La première est de prendre en compte les besoins, les perceptions et les savoirs des populations locales. Sans amélioration de leurs conditions de vie, sans alternatives à la déforestation et à la dégradation forestière, ces populations continueront sur la voie actuelle. Trop souvent, les programmes de restauration se limitent à des objectifs exclusivement environnementaux, comme la reconstitution du couvert forestier, le stockage de carbone ou la restauration de la biodiversité.

Allégorie d’une nature « pure »

Ils en oublient le facteur essentiel de la restauration et de la lutte contre la déforestation et la dégradation forestière : la composante humaine.

La seconde est de tenir compte, bien sûr, des conditions environnementales et de dégradation des écosystèmes forestiers au sein d’une région ou d’un territoire.

Dans certains cas, il est en effet préférable de simplement préserver les forêts existantes et laisser faire la régénération naturelle plutôt que d’entreprendre des actions de plantation ou de réhabilitation souvent très coûteuses. Au contraire, au sein de territoires très dégradés, il s’avère nécessaire d’investir dans des actions de réhabilitation exigeant de lourds investissements tant humains que financiers, afin de reconstituer les fonctions écologiques de ces territoires, comme par exemple la protection des sols et des cours d’eau, l’absorption de CO2, la régulation climatique.

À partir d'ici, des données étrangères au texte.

/-- R115. -/
theorem test_togglemasked_w64 :
    answer 0x25#8 { ports with a := 0x00000000FFFFFFFF#64, b := 0xFFFFFFFFFFFFFFFF#64 } =
      some ⟨0xFFFFFFFF00000000#64, 0#1⟩ ∧
    answer 0x25#8 { ports with a := 0x0123456789ABCDEF#64, b := 0xFFFFFFFFFFFFFFFF#64 } =
      some ⟨0xFEDCBA9876543210#64, 0#1⟩ := by decide

/-- R117. -/
theorem test_swap_w64 :
    answer 0x26#8 { ports with a := 0x0000000000000002#64, k0 := 1#32, k1 := 62#32 } =
      some ⟨0x4000000000000000#64, 0#1⟩ ∧
    answer 0x26#8 { ports with a := 0x1#64, k0 := 0#32, k1 := 63#32 } =
      some ⟨0x8000000000000000#64, 0#1⟩ ∧
    answer 0x26#8 { ports with a := 0x100000000#64, k0 := 32#32, k1 := 1#32 } =
      some ⟨0x2#64, 0#1⟩ := by decide

/-- R119. -/
theorem test_swapfield_w64 :
    answer 0x27#8 { ports with a := 0x00000000DEADBEEF#64, k0 := 0#32, k1 := 32#32, k2 := 32#32 } =
      some ⟨0xDEADBEEF00000000#64, 0#1⟩ ∧
    answer 0x27#8 { ports with a := 0x0123456789ABCDEF#64, k0 := 0#32, k1 := 32#32, k2 := 32#32 } =
      some ⟨0x89ABCDEF01234567#64, 0#1⟩ ∧
    answer 0x27#8 { ports with a := 0xFF#64, k0 := 0#32, k1 := 56#32, k2 := 8#32 } =
      some ⟨0xFF00000000000000#64, 0#1⟩ := by decide

/-- R143. -/
theorem test_count_w64 :
    answer 0x28#8 { ports with a := 0x00000000FFFFFFFF#64 } =
      some ⟨0x20#64, 0#1⟩ ∧
    answer 0x28#8 { ports with a := 0xFFFFFFFFFFFFFFFF#64 } =
      some ⟨0x40#64, 0#1⟩ ∧
    answer 0x28#8 { ports with a := 0x8000000000000001#64 } =
      some ⟨0x2#64, 0#1⟩ := by decide

/-- R145. -/
theorem test_parity_w64 :
    answer 0x29#8 { ports with a := 0x8000000000000001#64 } =
      some ⟨0x0#64, 0#1⟩ ∧
    answer 0x29#8 { ports with a := 0x100000000#64 } =
      some ⟨0x1#64, 0#1⟩ ∧
    answer 0x29#8 { ports with a := 0xFFFFFFFFFFFFFFFF#64 } =
      some ⟨0x0#64, 0#1⟩ := by decide

/-- R147. -/
theorem test_parityn_w64 :
    answer 0x2A#8 { ports with a := 0x0001000200040008#64, k0 := 16#32 } =
      some ⟨0xF#64, 0#1⟩ ∧
    answer 0x2A#8 { ports with a := 0x123456789ABCDEF0#64, k0 := 32#32 } =
      some ⟨0x88888888#64, 0#1⟩ ∧
    answer 0x2A#8 { ports with a := 0x123456789ABCDEF0#64, k0 := 64#32 } =
      some ⟨0x123456789ABCDEF0#64, 0#1⟩ := by decide

/-- R163. -/
theorem test_scan_w64 :
    answer 0x2B#8 { ports with a := 0x0000010000000000#64 } =
      some ⟨0x28#64, 0#1⟩ ∧
    answer 0x2B#8 { ports with a := 0x0#64 } =
      some ⟨0x40#64, 0#1⟩ ∧
    answer 0x2B#8 { ports with a := 0x100000000#64 } =
      some ⟨0x20#64, 0#1⟩ := by decide
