-- ==== Sys2Proof/WellFormed.lean ====
section
/-! DEFINITION. The operations a command word can carry. Every field but the payload has the width of its field in
R71 by its type; the payload's length is the 16-bit operand A (30_encoding.md R76). -/

namespace Sys2Proof

/-- The operation fits its encoding: an RB.WM payload has a length that the 16-bit field A can hold (R71, R76). -/
def Instr.wellFormed : Instr → Bool
  | .rbWm _ data => decide (data.length < 65536)
  | _ => true

end Sys2Proof
end

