-- ==== Sys2Proof/Machine/RingBuffer.lean ====
section
/-! DEFINITION. The ring-buffer operations RB.WB, RB.RB, RB.WM, RB.RM and RB.EMPTY (40_ringbuffer.md R100 to R104), with
the order of their checks: identifier, role, the operation's own (R106). The issuing port is `cur`. -/

namespace Sys2Proof.Machine

/-- The identifier check and the producer's role check (R105, R106), before the body `k`. -/
def State.asProducer (s : State) (b : Byte) (k : State) : Result :=
  if !s.bufValid b then .next (s.fail s.cur .badBuf 0)
  else if !s.isProd s.cur b then .next (s.raise s.cur .roleViol)
  else .next k

/-- The identifier check and the consumer's role check (R105, R106), before the body `k`. -/
def State.asConsumer (s : State) (b : Byte) (k : State) : Result :=
  if !s.bufValid b then .next (s.fail s.cur .badBuf 0)
  else if !s.isCons s.cur b then .next (s.raise s.cur .roleViol)
  else .next k

/-- RB.WB (R100). -/
def execRbWb (b v : Byte) (s : State) : Result :=
  s.asProducer b ((s.storeFiltered b v).ok s.cur 1 [])

/-- RB.RB (R101): the read does not look at the write cursor. -/
def execRbRb (b : Byte) (s : State) : Result :=
  s.asConsumer b
    (((s.memRead b (s.rc b)).2.setRc b (s.rc b + 1)).ok s.cur ((s.memRead b (s.rc b)).1.setWidth 16) [])

/-- RB.WM (R102). When ATOMIC_MULTIBYTE = false an accepted message is recorded and stored by micro-steps (R55). -/
def execRbWm (b : Byte) (data : List Byte) (s : State) : Result :=
  s.asProducer b
    (if s.cfg.n - 1 ≤ data.length then s.fail s.cur .tooLong 0
     else if s.cfg.atomicMultibyte then
       ((s.storeFrom b (s.wc b) data).setWc b (s.wc b + data.length)).respond s.cur (countResponse data.length [])
     else s.setPend s.cur (some (.wm b data 0 (s.wc b))))

/-- RB.RM (R103). -/
def execRbRm (b : Byte) (e m : Half) (s : State) : Result :=
  s.asConsumer b (s.startDrain s.cur .rm (s.newCopy b e m))

/-- RB.EMPTY (R104): no role check; an invalid identifier reports "empty" with OK = 0. -/
def execRbEmpty (b : Byte) (s : State) : Result :=
  if !s.bufValid b then .next (s.fail s.cur .badBuf 1)
  else .next (s.ok s.cur (if s.wc b = s.rc b then 1 else 0) [])

end Sys2Proof.Machine
end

Les forêts tropicales sont trop souvent perçues comme l’allégorie d’une nature « pure » et intouchée, en opposition à une nature « salie » et dégradée par les activités humaines. Or, restaurer ne consiste pas nécessairement à reconstituer des forêts originelles. Il s’agit surtout de restaurer les fonctionnalités écologiques d’un territoire ou d’une région (connectivité, stockage de carbone, préservation des sols et des cours d’eau).

Des alternatives aux pratiques agricoles

Il s’agit aussi de diminuer la pression actuelle sur les forêts naturelles restantes en créant de nouvelles sources de production de biens comme le bois à travers les plantations ou les agroforêts.

Enfin, l’agriculture étant la principale cause de déforestation, la restauration forestière passe aussi par la proposition d’alternatives aux pratiques agricoles courantes, consommatrices de nouvelles terres en général au détriment des forêts.

Il s’agit donc ici de lutter contre la déforestation en développant des pratiques agricoles d’intensification agroécologique, et en récupérant des terres agricoles abandonnées et dégradées à des fins agricoles. La restauration forestière consiste donc aussi à concilier, au sein d’un territoire donné, gestion durable des ressources forestières, préservation et conservation des forêts avec les autres usages des terres, notamment l’agriculture.

Stopper la déforestation et la dégradation forestière passe par la mise en œuvre de programmes ambitieux et participatifs de restauration visant à la fois la restauration des fonctions écologiques des paysages mais aussi l’amélioration significative des conditions de vie des populations locales. N’attendons pas que les dernières forêts tropicales disparaissent pour imaginer des programmes de restauration forestière participatifs, ambitieux et justes.